Saved entries:
- - - - -

-- ==== Sys2Proof/Machine/Kernel.lean ====
section
/-! DEFINITION. The supervisor code of the resident kernel (spec 19 R340, R414), where an S context enters it at the trap vector that the
kernel keeps (log 19). -/

namespace Sys2Proof.Machine

/-- Whether an S context is about to run the kernel's handler: it has entered its trap vector, which is as the kernel left it, for a trap of a U
context or for a notice. -/
def State.kernelStands (s : State) (k : Nat) : Bool :=
  let c := s.getCtx k
  k % 64 == 0 && c.mode == .super && c.cr.stvec == 0 && c.pc == 0 && c.cr.sstat.getLsbD 16 && c.wait.isNone &&
  (!c.cr.sstat.getLsbD 6 || c.cr.scause.getLsbD 63)

/-- The actors of a region's table that a dealer finds homed on a core of this package: actor and descriptor. -/
def State.actorsAt (s : State) (rcb core dealer : Nat) : List (Nat × Nat) :=
  match s.getRegion? rcb with
  | none => []
  | some r =>
    let n := (s.dealerLoad rcb dealer r.actt 8).1.1 % 2 ^ 48
    (rangeFrom 0 n).filterMap (fun a =>
      let d := (s.actorDesc rcb dealer a).1
      if d ≠ 0 ∧ homeOfWord (s.dealerLoad rcb dealer (d + 0x18) 8).1.1 = (s.pkgNum, core) then some (a, d) else none)

/-- The actors of a sealed core re-homed by the core whose supervisor takes the notice, each to a qualifying core that a free value names (R340). -/
def State.rehomeAll (s : State) (core issuer : Nat) : State :=
  let one (r : Nat × Region) (t : State) (a : Nat × Nat) : State :=
    let cs := (t.qualifying r.2).filter (fun c => c != core)
    match cs with
    | [] => t
    | c :: rest =>
      { t with fresh := t.fresh + 1 }.rehome r.1 (BitVec.ofNat 48 a.1) a.2 core
        (t.pkgNum, (c :: rest).getD (Config.choose t.fresh % (rest.length + 1)) c) issuer
  (s.runningRegions.filter (fun x => x.2.cores.contains core)).foldl (fun (t : State) r => (t.actorsAt r.1 core issuer).foldl (one r) t) s

/-- The address of the table entry whose V bit a walk finds 0 (R217); `left` counts the levels still to read. -/
def State.missingEntry (s : State) (va : Dword) : Nat → Nat → Option Nat
  | 0, _ => none
  | left + 1, table =>
    let a := table + 8 * walkIndex (3 - left) va
    let e := (s.walkLoad (.since 0) a).1
    if e.getLsbD 0 = false then some a
    else if e.extractLsb' 6 2 = 0 then s.missingEntry va left ((e.extractLsb' 15 44).toNat * 256) else none

/-- The kernel maps a page on demand: it writes a free entry where the walk of the trapping context found none. Where tables of several levels are
missing, the group traps again for the next (log 19). -/
def State.mapPage (s : State) (k : Nat) : State :=
  let c := s.getCtx k
  match s.missingEntry c.cr.sval 4 ((c.cr.ptroot.extractLsb' 16 41).toNat * 65536) with
  | none => s
  | some a => { s with fresh := s.fresh + 1 }.hwStore (k / 64) a 8 (Config.mappedEntry s.fresh).toNat false

/-- The cause's handling before the kernel's `eret` (R414): a service goes on past its group, and a notice re-homes; PAGE maps the page and the group, or
the firing from its event, runs again, where the process has reserved the address for that, as a free value says; else PAGE, SQFULL and the others
end the region. -/
def State.kernelHandles (s : State) (k : Nat) : State :=
  let c := s.getCtx k
  let cause := c.cr.scause.extractLsb' 0 8
  if c.cr.scause.getLsbD 63 then s.rehomeAll c.cr.sval.toNat (k / 64)
  else if cause = cSYSCALL then
    s.modCtx k (fun c => { c with cr := { c.cr with spc := codeAddr (c.cr.spc + BitVec.ofNat 64 (4 * (c.cr.pfx.extractLsb' 4 4).toNat)) } })
  else if cause = cPAGE ∧ Config.onDemand s.fresh = true then { s with fresh := s.fresh + 1 }.mapPage k
  else { s with fresh := s.fresh + 1 }.endRegion c.rgn cause

/-- The kernel's handling as one step, with the `eret` that ends it. -/
def State.kernelStep (s : State) (k : Nat) : State :=
  let c := s.getCtx k
  { s.kernelHandles k with cur := k, grp := { Group.reset with first := c.pc } }.eretS

end Sys2Proof.Machine
end

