/-- The instructions on one scalar source: destination, source and result (R77 to R80). -/
def unary : Instr → Option (Reg × Reg × (Dword → Dword))
  | .clz d a => some (d, a, fun x => BitVec.ofNat 64 (zeros (bits x).reverse))
  | .ctz d a => some (d, a, fun x => BitVec.ofNat 64 (zeros (bits x)))
  | .popc d a => some (d, a, fun x => BitVec.ofNat 64 ((bits x).count true))
  | .bswap d a => some (d, a, fun x => BitVec.ofNat 64 ((List.range 8).foldl (fun n i => n * 256 + field x (8 * i) 8) 0))
  | .addi d a i => some (d, a, fun x => BitVec.ofInt 64 (x.toInt + i.toInt))
  | .andi d a i => some (d, a, fun x => x &&& i)
  | .ori d a i => some (d, a, fun x => x ||| i)
  | .xori d a i => some (d, a, fun x => x ^^^ i)
  | .slti d a i => some (d, a, fun x => truth (x.toInt < i.toInt))
  | .sltni d a i => some (d, a, fun x => truth (x.toNat < i.toNat))
  | .slli d a c => some (d, a, fun x => BitVec.ofNat 64 (x.toNat * 2 ^ c.toNat))
  | .srli d a c => some (d, a, fun x => BitVec.ofNat 64 (x.toNat / 2 ^ c.toNat))
  | .srai d a c => some (d, a, fun x => BitVec.ofInt 64 (x.toInt / (2 ^ c.toNat : Nat)))
  | .bfx d a l p => some (d, a, fun x => BitVec.ofNat 64 (field x p.toNat (l.toNat + 1)))
  | .bfxs d a l p => some (d, a, fun x => BitVec.ofInt 64 ((field x p.toNat (l.toNat + 1) : Int).bmod (2 ^ (l.toNat + 1))))
  | _ => none

/-- A scalar register as a destination: it holds the value and the poison, but s0 reads zero and holds neither (R8, R9). -/
def Holds (c : Context) (d : Reg) (v : Dword) (p : Bool) : Prop :=
  c.s d = (if d = 0 then 0 else v) ∧ c.sp d = (d != 0 && p)

/-- The branches: sources and condition on x = S[a] and y = S[b] (R84). -/
def conditional : Instr → Option (Reg × Reg × BitVec 16 × (Dword → Dword → Prop))
  | .beq b a i => some (a, b, i, fun x y => x = y)
  | .bne b a i => some (a, b, i, fun x y => x ≠ y)
  | .blt b a i => some (a, b, i, fun x y => x.toInt < y.toInt)
  | .bge b a i => some (a, b, i, fun x y => y.toInt ≤ x.toInt)
  | .bltn b a i => some (a, b, i, fun x y => x.toNat < y.toNat)
  | .bgen b a i => some (a, b, i, fun x y => y.toNat ≤ x.toNat)
  | _ => none

/-- The address that a word offset of a transfer at the group's last word names (R84, R85). -/
def relative (s : State) {n : Nat} (i : BitVec n) : Dword := s.lastWord + BitVec.ofInt 64 (4 * i.toInt)

/-- Only the pc, and at a transfer to `pc` nothing else, has changed but the registers listed. -/
def Transfers (i : Instr) (s t : State) (ss : List Reg) (pc : Dword) : Prop :=
  exec i s = .next t ∧ s.OnlyContext t s.cur ∧ s.cx.Keeps t.cx ss [] [] ∧
  t.cx.pc = pc ∧ t.cx.cr.lcnt = s.cx.cr.lcnt ∧ t.cx.wait = none

end Sys2Proof.Claims

open Sys2Proof Sys2Proof.Machine Sys2Proof.Claims
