-- ==== Sys2Proof/Laws/State.lean ====
section
/-! SUPPORT. What each update of the state leaves in every field, and what the accessors read after it. -/

namespace Sys2Proof.Machine

/-! ### setCtx -/

@[simp] theorem State.setCtx_cur (s : State) (k : Nat) (c : Context) : (s.setCtx k c).cur = s.cur := rfl
@[simp] theorem State.setCtx_grp (s : State) (k : Nat) (c : Context) : (s.setCtx k c).grp = s.grp := rfl
@[simp] theorem State.setCtx_fresh (s : State) (k : Nat) (c : Context) : (s.setCtx k c).fresh = s.fresh := rfl
@[simp] theorem State.setCtx_inputs (s : State) (k : Nat) (c : Context) : (s.setCtx k c).inputs = s.inputs := rfl
@[simp] theorem State.setCtx_outputs (s : State) (k : Nat) (c : Context) : (s.setCtx k c).outputs = s.outputs := rfl
@[simp] theorem State.setCtx_stopped (s : State) (k : Nat) (c : Context) : (s.setCtx k c).stopped = s.stopped := rfl
@[simp] theorem State.setCtx_cycle (s : State) (k : Nat) (c : Context) : (s.setCtx k c).cycle = s.cycle := rfl
@[simp] theorem State.setCtx_phase (s : State) (k : Nat) (c : Context) : (s.setCtx k c).phase = s.phase := rfl
@[simp] theorem State.setCtx_domTicks (s : State) (k : Nat) (c : Context) : (s.setCtx k c).domTicks = s.domTicks := rfl
@[simp] theorem State.setCtx_sysTicks (s : State) (k : Nat) (c : Context) : (s.setCtx k c).sysTicks = s.sysTicks := rfl
@[simp] theorem State.setCtx_ltCycle (s : State) (k : Nat) (c : Context) : (s.setCtx k c).ltCycle = s.ltCycle := rfl
@[simp] theorem State.setCtx_throttle (s : State) (k : Nat) (c : Context) : (s.setCtx k c).throttle = s.throttle := rfl
@[simp] theorem State.setCtx_pkgNum (s : State) (k : Nat) (c : Context) : (s.setCtx k c).pkgNum = s.pkgNum := rfl
@[simp] theorem State.setCtx_pkgDom (s : State) (k : Nat) (c : Context) : (s.setCtx k c).pkgDom = s.pkgDom := rfl
@[simp] theorem State.setCtx_localHoming (s : State) (k : Nat) (c : Context) : (s.setCtx k c).localHoming = s.localHoming := rfl
@[simp] theorem State.setCtx_cores (s : State) (k : Nat) (c : Context) : (s.setCtx k c).cores = s.cores := rfl
@[simp] theorem State.setCtx_mem (s : State) (k : Nat) (c : Context) : (s.setCtx k c).mem = s.mem := rfl
@[simp] theorem State.setCtx_behind (s : State) (k : Nat) (c : Context) : (s.setCtx k c).behind = s.behind := rfl
@[simp] theorem State.setCtx_poison (s : State) (k : Nat) (c : Context) : (s.setCtx k c).poison = s.poison := rfl
@[simp] theorem State.setCtx_leases (s : State) (k : Nat) (c : Context) : (s.setCtx k c).leases = s.leases := rfl
@[simp] theorem State.setCtx_enc (s : State) (k : Nat) (c : Context) : (s.setCtx k c).enc = s.enc := rfl
@[simp] theorem State.setCtx_agents (s : State) (k : Nat) (c : Context) : (s.setCtx k c).agents = s.agents := rfl
@[simp] theorem State.setCtx_early (s : State) (k : Nat) (c : Context) : (s.setCtx k c).early = s.early := rfl
@[simp] theorem State.setCtx_past (s : State) (k : Nat) (c : Context) : (s.setCtx k c).past = s.past := rfl
@[simp] theorem State.setCtx_tlb (s : State) (k : Nat) (c : Context) : (s.setCtx k c).tlb = s.tlb := rfl
@[simp] theorem State.setCtx_affine (s : State) (k : Nat) (c : Context) : (s.setCtx k c).affine = s.affine := rfl
@[simp] theorem State.setCtx_keys (s : State) (k : Nat) (c : Context) : (s.setCtx k c).keys = s.keys := rfl
@[simp] theorem State.setCtx_net (s : State) (k : Nat) (c : Context) : (s.setCtx k c).net = s.net := rfl
@[simp] theorem State.setCtx_regions (s : State) (k : Nat) (c : Context) : (s.setCtx k c).regions = s.regions := rfl
@[simp] theorem State.setCtx_socs (s : State) (k : Nat) (c : Context) : (s.setCtx k c).socs = s.socs := rfl
@[simp] theorem State.setCtx_copies (s : State) (k : Nat) (c : Context) : (s.setCtx k c).copies = s.copies := rfl
@[simp] theorem State.setCtx_attns (s : State) (k : Nat) (c : Context) : (s.setCtx k c).attns = s.attns := rfl
@[simp] theorem State.setCtx_layouts (s : State) (k : Nat) (c : Context) : (s.setCtx k c).layouts = s.layouts := rfl
@[simp] theorem State.setCtx_requests (s : State) (k : Nat) (c : Context) : (s.setCtx k c).requests = s.requests := rfl
@[simp] theorem State.setCtx_loops (s : State) (k : Nat) (c : Context) : (s.setCtx k c).loops = s.loops := rfl
@[simp] theorem State.setCtx_apps (s : State) (k : Nat) (c : Context) : (s.setCtx k c).apps = s.apps := rfl
@[simp] theorem State.setCtx_plic (s : State) (k : Nat) (c : Context) : (s.setCtx k c).plic = s.plic := rfl
@[simp] theorem State.setCtx_tcms (s : State) (k : Nat) (c : Context) : (s.setCtx k c).tcms = s.tcms := rfl
@[simp] theorem State.setCtx_queues (s : State) (k : Nat) (c : Context) : (s.setCtx k c).queues = s.queues := rfl
@[simp] theorem State.setCtx_owners (s : State) (k : Nat) (c : Context) : (s.setCtx k c).owners = s.owners := rfl
@[simp] theorem State.setCtx_endpoint (s : State) (k : Nat) (c : Context) : (s.setCtx k c).endpoint = s.endpoint := rfl
@[simp] theorem State.setCtx_dom (s : State) (k : Nat) (c : Context) : (s.setCtx k c).dom = s.dom := rfl
@[simp] theorem State.setCtx_ckpt (s : State) (k : Nat) (c : Context) : (s.setCtx k c).ckpt = s.ckpt := rfl
@[simp] theorem State.setCtx_leafIndex (s : State) (k : Nat) (c : Context) : (s.setCtx k c).leafIndex = s.leafIndex := rfl
@[simp] theorem State.setCtx_flash (s : State) (k : Nat) (c : Context) : (s.setCtx k c).flash = s.flash := rfl
@[simp] theorem State.setCtx_passed (s : State) (k : Nat) (c : Context) : (s.setCtx k c).passed = s.passed := rfl
@[simp] theorem State.setCtx_still (s : State) (k : Nat) (c : Context) : (s.setCtx k c).still = s.still := rfl
@[simp] theorem State.setCtx_stalled (s : State) (k : Nat) (c : Context) : (s.setCtx k c).stalled = s.stalled := rfl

- - - - -

■ Work to complete: Copy all lines above containing the string "dealer".

■ Result of the task:
/-- The actors of a region's table that a dealer finds homed on a core of this package: actor and descriptor. -/
def State.actorsAt (s : State) (rcb core dealer : Nat) : List (Nat × Nat) :=
    let n := (s.dealerLoad rcb dealer r.actt 8).1.1 % 2 ^ 48
      let d := (s.actorDesc rcb dealer a).1
      if d ≠ 0 ∧ homeOfWord (s.dealerLoad rcb dealer (d + 0x18) 8).1.1 = (s.pkgNum, core) then some (a, d) else none)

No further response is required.